IF the Clayton people follow through on their publicly stated intentions, children from low-income families would be admitted to the museum for free, and the green space around the museum, including the proposed outdoor exhibits, would be free and open to the public. That would create a park-like setting that could -- I emphasize "could" -- draw youngsters from all three types of housing and be somewhat of a unifying space that could -- again, I emphasize "could" -- actually create an honest-to-god economically and racially diverse neighborhood.

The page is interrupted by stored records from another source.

-- ==== Sys2Proof/Decode.lean ====
section
/-! DEFINITION. The decoder and the encoder (30_encoding.md). A word's meaning depends on the port it is
written to (R96): the decoder takes the port, answers an instruction, and rejects by name. -/

namespace Sys2Proof

/-- OP, bits [7:0] of a command word (R90). -/
def opField (w : Word) : Byte := w.extractLsb' 0 8

/-- A0, bits [15:8] (R90). -/
def a0 (w : Word) : Byte := w.extractLsb' 8 8

/-- A1, bits [23:16] (R90). -/
def a1 (w : Word) : Byte := w.extractLsb' 16 8

/-- A2, bits [31:24] (R90). -/
def a2 (w : Word) : Byte := w.extractLsb' 24 8

/-- L, bits [31:8] of a WRITE_STRING word (R94). -/
def lenField (w : Word) : StrLen := w.extractLsb' 8 24

/-- DATA, bits [7:0] of a payload word (R93). -/
def dataField (w : Word) : Byte := w.extractLsb' 0 8

/-- RX_PIN, bits [7:0] of a CTRL value (10_state.md R24). -/
def pinField (w : Word) : Byte := w.extractLsb' 0 8

/-- INIT, bit [8] of a CTRL value (R24). -/
def initField (w : Word) : Bool := w.getLsbD 8

/-- `zext_32(v)` (00_scope.md R10). -/
def zext {n : Nat} (v : BitVec n) : Word := v.setWidth 32

/-- The command word with the four fields of R90: `OP | (a0 << 8) | (a1 << 16) | (a2 << 24)` (R100). -/
def mkWord (op x y z : Byte) : Word := zext op ||| zext x <<< 8 ||| zext y <<< 16 ||| zext z <<< 24

/-- A command word (R90, R97). The fields a command does not use are not read (R91); a reserved code
is rejected by name (R98). -/
def decodeCommand (w : Word) : Except DecodeError Instr :=
  match (opField w).toNat with
  | 0x01 => .ok .lf
  | 0x02 => .ok .tab
  | 0x03 => .ok (.feedDots (a0 w))
  | 0x04 => .ok (.feedLines (a0 w))
  | 0x05 => .ok .online
  | 0x06 => .ok .offline
  | 0x07 => .ok .lineSpacingDefault
  | 0x08 => .ok (.lineSpacing (a0 w))
  | 0x09 => .ok (.align (a0 w))
  | 0x0A => .ok (.indent (a0 w))
  | 0x0B => .ok (.printMode (a0 w))
  | 0x0C => .ok (.enlarge (a0 w))
  | 0x0D => .ok .boldOn
  | 0x0E => .ok .boldOff
  | 0x0F => .ok .doubleWidthOn
  | 0x10 => .ok .doubleWidthOff
  | 0x11 => .ok .updownOn
  | 0x12 => .ok .updownOff
  | 0x13 => .ok .reverseOn
  | 0x14 => .ok .reverseOff
  | 0x15 => .ok (.underline (a0 w))
  | 0x16 => .ok .userCharsOn
  | 0x17 => .ok .userCharsOff
  | 0x18 => .ok (.charset (a0 w))
  | 0x19 => .ok (.codeTable (a0 w))
  | 0x1A => .ok .panelKeyEnable
  | 0x1B => .ok .panelKeyDisable
  | 0x1C => .ok .reset
  | 0x1D => .ok .transmitStatus
  | 0x1E => .ok (.autoStatusBack (a0 w))
  | 0x1F => .ok (.printSettings (a0 w) (a1 w) (a2 w))
  | 0x20 => .ok (.sleep (a0 w))
  | 0x21 => .ok (.density (a0 w))
  | 0x22 => .ok .testPage
  | 0x23 => .ok .wake
  | 0x24 => .ok (.writeString (lenField w))
  | _ => .error (.reservedCode (opField w))

/-- A payload word (R93): any word is one. -/
def decodePayload (w : Word) : Except DecodeError Instr := .ok (.data (dataField w))

/-- A CTRL write (R95): the INIT operation if bit [8] is 1. -/
def decodeCtrl (w : Word) : Except DecodeError Instr :=
  if initField w then .ok (.init (pinField w)) else .error .initClear

/-- The decoder: the instruction that the word `w` is on the port `p` (R96). -/
def decode (p : Port) (w : Word) : Except DecodeError Instr :=
  match p with
  | .command => decodeCommand w
  | .payload => decodePayload w
  | .ctrl => decodeCtrl w

/-- The word on four byte lanes, lane k carrying bits [8k+7:8k] (20_memory.md R63). -/
def wordOfLanes : List Byte → Option Word
  | [b0, b1, b2, b3] => some (mkWord b0 b1 b2 b3)
  | _ => none

/-- The four byte lanes of a word, lane 0 first (R63). -/
def lanesOfWord (w : Word) : List Byte :=
  [w.extractLsb' 0 8, w.extractLsb' 8 8, w.extractLsb' 16 8, w.extractLsb' 24 8]

/-- The decoder on any list of bytes: only the four lanes of one 32-bit access are a word (R62). -/
def decodeLanes (p : Port) (bs : List Byte) : Except DecodeError Instr :=
  match wordOfLanes bs with
  | some w => decode p w
  | none => .error .notOneWord

/-- The encoder (R90 to R95, R97). The fields an instruction ignores are written as 0 (R100). -/
def encode : Instr → Word
  | .lf => mkWord 0x01 0 0 0
  | .tab => mkWord 0x02 0 0 0
  | .feedDots x => mkWord 0x03 x 0 0
  | .feedLines x => mkWord 0x04 x 0 0
  | .online => mkWord 0x05 0 0 0
  | .offline => mkWord 0x06 0 0 0
  | .lineSpacingDefault => mkWord 0x07 0 0 0
  | .lineSpacing x => mkWord 0x08 x 0 0
  | .align x => mkWord 0x09 x 0 0
  | .indent x => mkWord 0x0A x 0 0
  | .printMode x => mkWord 0x0B x 0 0
  | .enlarge x => mkWord 0x0C x 0 0
  | .boldOn => mkWord 0x0D 0 0 0
  | .boldOff => mkWord 0x0E 0 0 0
  | .doubleWidthOn => mkWord 0x0F 0 0 0
  | .doubleWidthOff => mkWord 0x10 0 0 0
  | .updownOn => mkWord 0x11 0 0 0
  | .updownOff => mkWord 0x12 0 0 0
  | .reverseOn => mkWord 0x13 0 0 0
  | .reverseOff => mkWord 0x14 0 0 0
  | .underline x => mkWord 0x15 x 0 0
  | .userCharsOn => mkWord 0x16 0 0 0
  | .userCharsOff => mkWord 0x17 0 0 0
  | .charset x => mkWord 0x18 x 0 0
  | .codeTable x => mkWord 0x19 x 0 0
  | .panelKeyEnable => mkWord 0x1A 0 0 0
  | .panelKeyDisable => mkWord 0x1B 0 0 0
  | .reset => mkWord 0x1C 0 0 0
  | .transmitStatus => mkWord 0x1D 0 0 0
  | .autoStatusBack x => mkWord 0x1E x 0 0
  | .printSettings x y z => mkWord 0x1F x y z
  | .sleep x => mkWord 0x20 x 0 0
  | .density x => mkWord 0x21 x 0 0
  | .testPage => mkWord 0x22 0 0 0
  | .wake => mkWord 0x23 0 0 0
  | .writeString len => zext len <<< 8 ||| 0x24
  | .data b => zext b
  | .init pin => 0x100 ||| zext pin

/-- The port an instruction's word is written to: R95 for INIT, R93 for DATA, R90 for the rest. -/
def portOf : Instr → Port
  | .init _ => .ctrl
  | .data _ => .payload
  | _ => .command

/-- The port on which a row of spec/opcode_table.json is meant, from the word alone: a table word carries
no port. DESIGN CHOICE (log entry 12): a word with a valid command code is a command word; any other
word of the form `0x100 | pin` is a CTRL write; any other word is a payload word. -/
def tablePort (w : Word) : Port :=
  match decodeCommand w with
  | .ok _ => .command
  | .error _ => if lenField w = 1 then .ctrl else .payload

/-- The 32-bit word of a table row: its low `nbits` bits, the bits above them 0. -/
def tableWord (nbits w : Nat) : Word := BitVec.ofNat 32 (w % 2 ^ nbits)

/-- The instruction the decoder reads from the bits of a table row, laid out on the byte lanes (R63). No
instruction is longer than one 32-bit word (R99). -/
def decodeTableWord (nbits w : Nat) : Option Instr :=
  if 32 < nbits then none
  else match decodeLanes (tablePort (tableWord nbits w)) (lanesOfWord (tableWord nbits w)) with
  | .ok i => some i
  | .error _ => none

end Sys2Proof
end

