-- ==== Sys2Proof/Machine/Step.lean ====
section
/-! DEFINITION. The step: one clock cycle of the CFE and the agents around it. -/

namespace Sys2Proof.Machine

/-- One clock cycle: reset if the reset input is asserted (R450), otherwise the Engine's or the host's
move; then the clock advances. -/
def step (s : State) : Host.Outcome State Fault Refusal :=
  if s.resetIn then .next (endCycle (resetEngine s))
  else andThen (engineCycle (beginCycle s)) endCycle

/-- The state in which the very next step runs the instruction of a table row's word (log entry 13). -/
def State.withFetchWord (s : State) (nbits w : Nat) : State := placeWord (tableWord nbits w) s

end Sys2Proof.Machine
end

That's a rosy, best-case scenario, of course. The worst-case scenario is that the people living in the three residential sides of the site remain separated, which is the status quo except for the museum bringing in visitors from outside the immediate area (which is supposed to be its bread-and-butter anyway). Most likely, the end result will fall somewhere in between. It all depends on the decisions the Clayton people eventually make about the outdoor space and, possibly, outreach to the neighboring residents.

bizgrrl's picture

The other day I was talking

The other day I was talking with someone from Knoxville that I had never met before and know nothing about. He said East Knoxville is the next target for gentrification. He mentioned all the beautiful homes ready to be fixed up. I didn't pursue the issue.

michael kaplan's picture

From an urban design point of

From an urban design point of view, it seems a shortsighted project. Downtown, already small, is limited in growth by SmartFix (I-40) to the north, World’s Fair Park and Fort Sanders to the west, James White Parkway to the east, and the river to the south. James White could be overcome, and the city grid actually extended eastward by bridging the Parkway. The bus station shows how this could be done. Building a ‘suburban’ museum on a close-in large tract just seems the wrong move. Is anyone from the College of Architecture and Design ever consulted on these large urban projects?

Up Goose Creek's picture


I assume KCDC still owns the towers on Lula Powell drive near Green Elementary. (renamed The 1100 studio) do they own the Vista apartments and the old Townview Terrace as well? Now renamed Pinnacle Park and Arbor Place, what's with all the re-naming?